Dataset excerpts
============
-- ==== Sys2Proof/Machine/Decoder.lean ====
section
/-! DEFINITION. Unit D: the actions of the five stream byte classes (42_decoder R133 to R138), the copy unit (R136), the
end of input (R139), the commands DEC_START (R131) and DEC_PUSH (R132), the assembled token (30_encoding R65), and the
meaning of each of these rows. -/

namespace Sys2Proof.Machine

/-! ### The actions on unit D -/

/-- `Append(D.OUT, v); Emit(D, v)` (42_decoder R136, R138). -/
def Dec.produce (v : Byte) (d : Dec) : Dec := { d with out := append d.out v, port := d.port.emit v }

/-- The loop of D.COPY (42_decoder R136): `cnt` bytes, one at a time, from index `s` of the history on. A read outside the
history, which R145 excludes, would produce nothing. -/
def Dec.copyLoop : Nat → Nat → Dec → Dec
  | _, 0, d => d
  | s, cnt + 1, d =>
    match memRead d.out s with
    | some v => Dec.copyLoop (s + 1) cnt (d.produce v)
    | none => Dec.copyLoop (s + 1) cnt d

/-- The size of the reference window, `a = min(O, n)` (42_decoder R136). -/
def Dec.window (o : Nat) (d : Dec) : Nat := min o d.out.length

/-- The number of bytes copied, `cnt = min(L, a)` (42_decoder R136). -/
def Dec.copyCount (o l : Nat) (d : Dec) : Nat := min l (d.window o)

/-- D.COPY(O, L) (42_decoder R136). -/
def Dec.copyUnit (cap : Option Nat) (o l : Nat) (d : Dec) : DecFlow :=
  if fitsCap cap (d.out.length + d.copyCount o l) then
    .go (Dec.copyLoop (d.out.length - d.window o) (d.copyCount o l) d)
  else .stop (d.raise .fCapacity)

/-- D.TOK_OPEN (42_decoder R133). -/
def Dec.tokOpen (d : Dec) : Dec := { d with state := .offset, ob := [], lb := [] }

/-- D.TOK_SEP (42_decoder R134). -/
def Dec.tokSep (d : Dec) : Dec := { d with state := .length }

/-- D.TOK_CLOSE (42_decoder R135). -/
def Dec.tokClose (cap : Option Nat) (d : Dec) : DecFlow :=
  if isnum d.ob && isnum d.lb then
    (d.copyUnit cap (val d.ob) (val d.lb)).andThen fun d' => .go { d' with ob := [], lb := [], state := .outside }
  else .stop (d.raise .fParse)

/-- D.TOK_CHAR (42_decoder R137); outside a token it stores nothing. -/
def Dec.tokChar (b : Byte) (d : Dec) : Dec :=
  match d.state with
  | .outside => d
  | .offset => { d with ob := append d.ob b }
  | .length => { d with lb := append d.lb b }

/-- D.LIT (42_decoder R138). -/
def Dec.lit (cap : Option Nat) (b : Byte) (d : Dec) : DecFlow :=
  if fitsCap cap (d.out.length + 1) then .go (d.produce b) else .stop (d.raise .fCapacity)

/-- The action of a stream byte, by the five branches of 42_decoder R132. -/
def Dec.action (cap : Option Nat) (b : Byte) (d : Dec) : DecFlow :=
  if b = markOpen then .go d.tokOpen
  else if d.state ≠ .outside ∧ b = markSep then .go d.tokSep
  else if d.state ≠ .outside ∧ b = markClose then d.tokClose cap
  else if d.state ≠ .outside then .go (d.tokChar b)
  else d.lit cap b

/-- The actions of a sequence of stream bytes, up to the first fault. -/
def Dec.actions (cap : Option Nat) : List Byte → Dec → DecFlow
  | [], d => .go d
  | b :: bs, d => (d.action cap b).andThen (Dec.actions cap bs)

/-- D.END_OF_INPUT (42_decoder R139): `D.STATE` is left as it is. -/
def Dec.endOfInput (d : Dec) : Dec := { d with ob := [], lb := [], port := { d.port with status := .done } }

/-- The end of a DEC_PUSH (42_decoder R132): the counter advances; after the frame's last byte D.END_OF_INPUT runs. -/
def Dec.advance (d : Dec) : Dec :=
  let d' := { d with i := d.i + 1 }
  if d'.i = d'.n then d'.endOfInput else d'

/-- DEC_PUSH in status BUSY: the byte's action, then the end of the command unless a fault has ended it (42_decoder R132). -/
def Dec.turn (cap : Option Nat) (b : Byte) (d : Dec) : Dec :=
  ((d.action cap b).andThen fun d' => .go d'.advance).state

/-- DEC_PUSH (42_decoder R132). -/
def Dec.push (cap : Option Nat) (b : Byte) (d : Dec) : Dec :=
  if d.port.status = .busy then Dec.turn cap b (d.setPort d.port.clearOut)
  else d.setPort d.port.misuse

/-- DEC_START (42_decoder R131). -/
def Dec.start (n : Nat) (_d : Dec) : Dec where
  port := { status := if n = 0 then .done else .busy, fault := .fNone, dout := [] }
  n := n
  i := 0
  state := .outside
  ob := []
  lb := []
  out := []

/-! ### The meanings of the rows -/

/-- DEC_START `N` (42_decoder R131). -/
def execDecStart (n : Nat) (s : State) : Host.Outcome State Fault Refusal := .next (s.setDec (s.dec.start n))

/-- DEC_PUSH `b` (42_decoder R132). -/
def execDecPush (b : Byte) (s : State) : Host.Outcome State Fault Refusal :=
  .next (s.setDec (s.dec.push s.cfg.outCap b))

/-- Reserved code 100, unit D (30_encoding R63, 60_exceptions R164, R168). -/
def execReserved100 (s : State) : Host.Outcome State Fault Refusal :=
  .next (s.setDec (s.dec.setPort s.dec.port.misuse))

/-- Reserved code 111, unit D (30_encoding R63, 60_exceptions R164, R168). -/
def execReserved111 (s : State) : Host.Outcome State Fault Refusal :=
  .next (s.setDec (s.dec.setPort s.dec.port.misuse))

/-- TOK_OPEN (42_decoder R133), in any parser state. -/
def execTokOpen (s : State) : Host.Outcome State Fault Refusal := .next (s.setDec s.dec.tokOpen)

/-- TOK_SEP (42_decoder R134). Outside a token the byte 0x2C is not this action but a literal (R134, R138, log entry 9). -/
def execTokSep (s : State) : Host.Outcome State Fault Refusal :=
  if s.dec.state = .outside then .next (s.setDec (s.dec.lit s.cfg.outCap markSep).state)
  else .next (s.setDec s.dec.tokSep)

/-- TOK_CLOSE (42_decoder R135). Outside a token the byte 0x3E is not this action but a literal (R135, R138, log entry 9). -/
def execTokClose (s : State) : Host.Outcome State Fault Refusal :=
  if s.dec.state = .outside then .next (s.setDec (s.dec.lit s.cfg.outCap markClose).state)
  else .next (s.setDec (s.dec.tokClose s.cfg.outCap).state)

/-- TOK_CHAR (42_decoder R137). Outside a token, or with one of the three marks, the byte is of another class and that
class's action runs (30_encoding R66, log entry 9). -/
def execTokChar (b : Byte) (s : State) : Host.Outcome State Fault Refusal :=
  if s.dec.state ≠ .outside ∧ b ≠ markOpen ∧ b ≠ markSep ∧ b ≠ markClose then .next (s.setDec (s.dec.tokChar b))
  else .next (s.setDec (s.dec.action s.cfg.outCap b).state)

/-- LIT (42_decoder R138). Inside a token, or with the byte 0x3C, the byte is of another class and that class's action
runs (30_encoding R66, log entry 9). -/
def execLit (b : Byte) (s : State) : Host.Outcome State Fault Refusal :=
  if s.dec.state = .outside ∧ b ≠ markOpen then .next (s.setDec (s.dec.lit s.cfg.outCap b).state)
  else .next (s.setDec (s.dec.action s.cfg.outCap b).state)

/-- COPY `O,L`, the assembled token: the actions of its bytes TOK_OPEN, TOK_CHAR.., TOK_SEP, TOK_CHAR.., TOK_CLOSE in order
(30_encoding R65, the note of the table's row COPY). The counter `D.i` belongs to DEC_PUSH (log entry 10). -/
def execCopy (o l : Nat) (s : State) : Host.Outcome State Fault Refusal :=
  .next (s.setDec (s.dec.actions s.cfg.outCap (tokenText o l)).state)

/-- D.COPY(O, L) (42_decoder R136). -/
def execDCopy (o l : Nat) (s : State) : Host.Outcome State Fault Refusal :=
  .next (s.setDec (s.dec.copyUnit s.cfg.outCap o l).state)

/-- D.END_OF_INPUT (42_decoder R139). The rule gives it only inside a DEC_PUSH in status BUSY; that the row, run alone, ends
the frame from every status, FAULT among them, with the code kept, is the model's choice (log entry 17). -/
def execDEndOfInput (s : State) : Host.Outcome State Fault Refusal := .next (s.setDec s.dec.endOfInput)

end Sys2Proof.Machine
end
============
One number makes up the answer: the number of lines among the entries that include the word "copyLoop".

:: Your response ::
4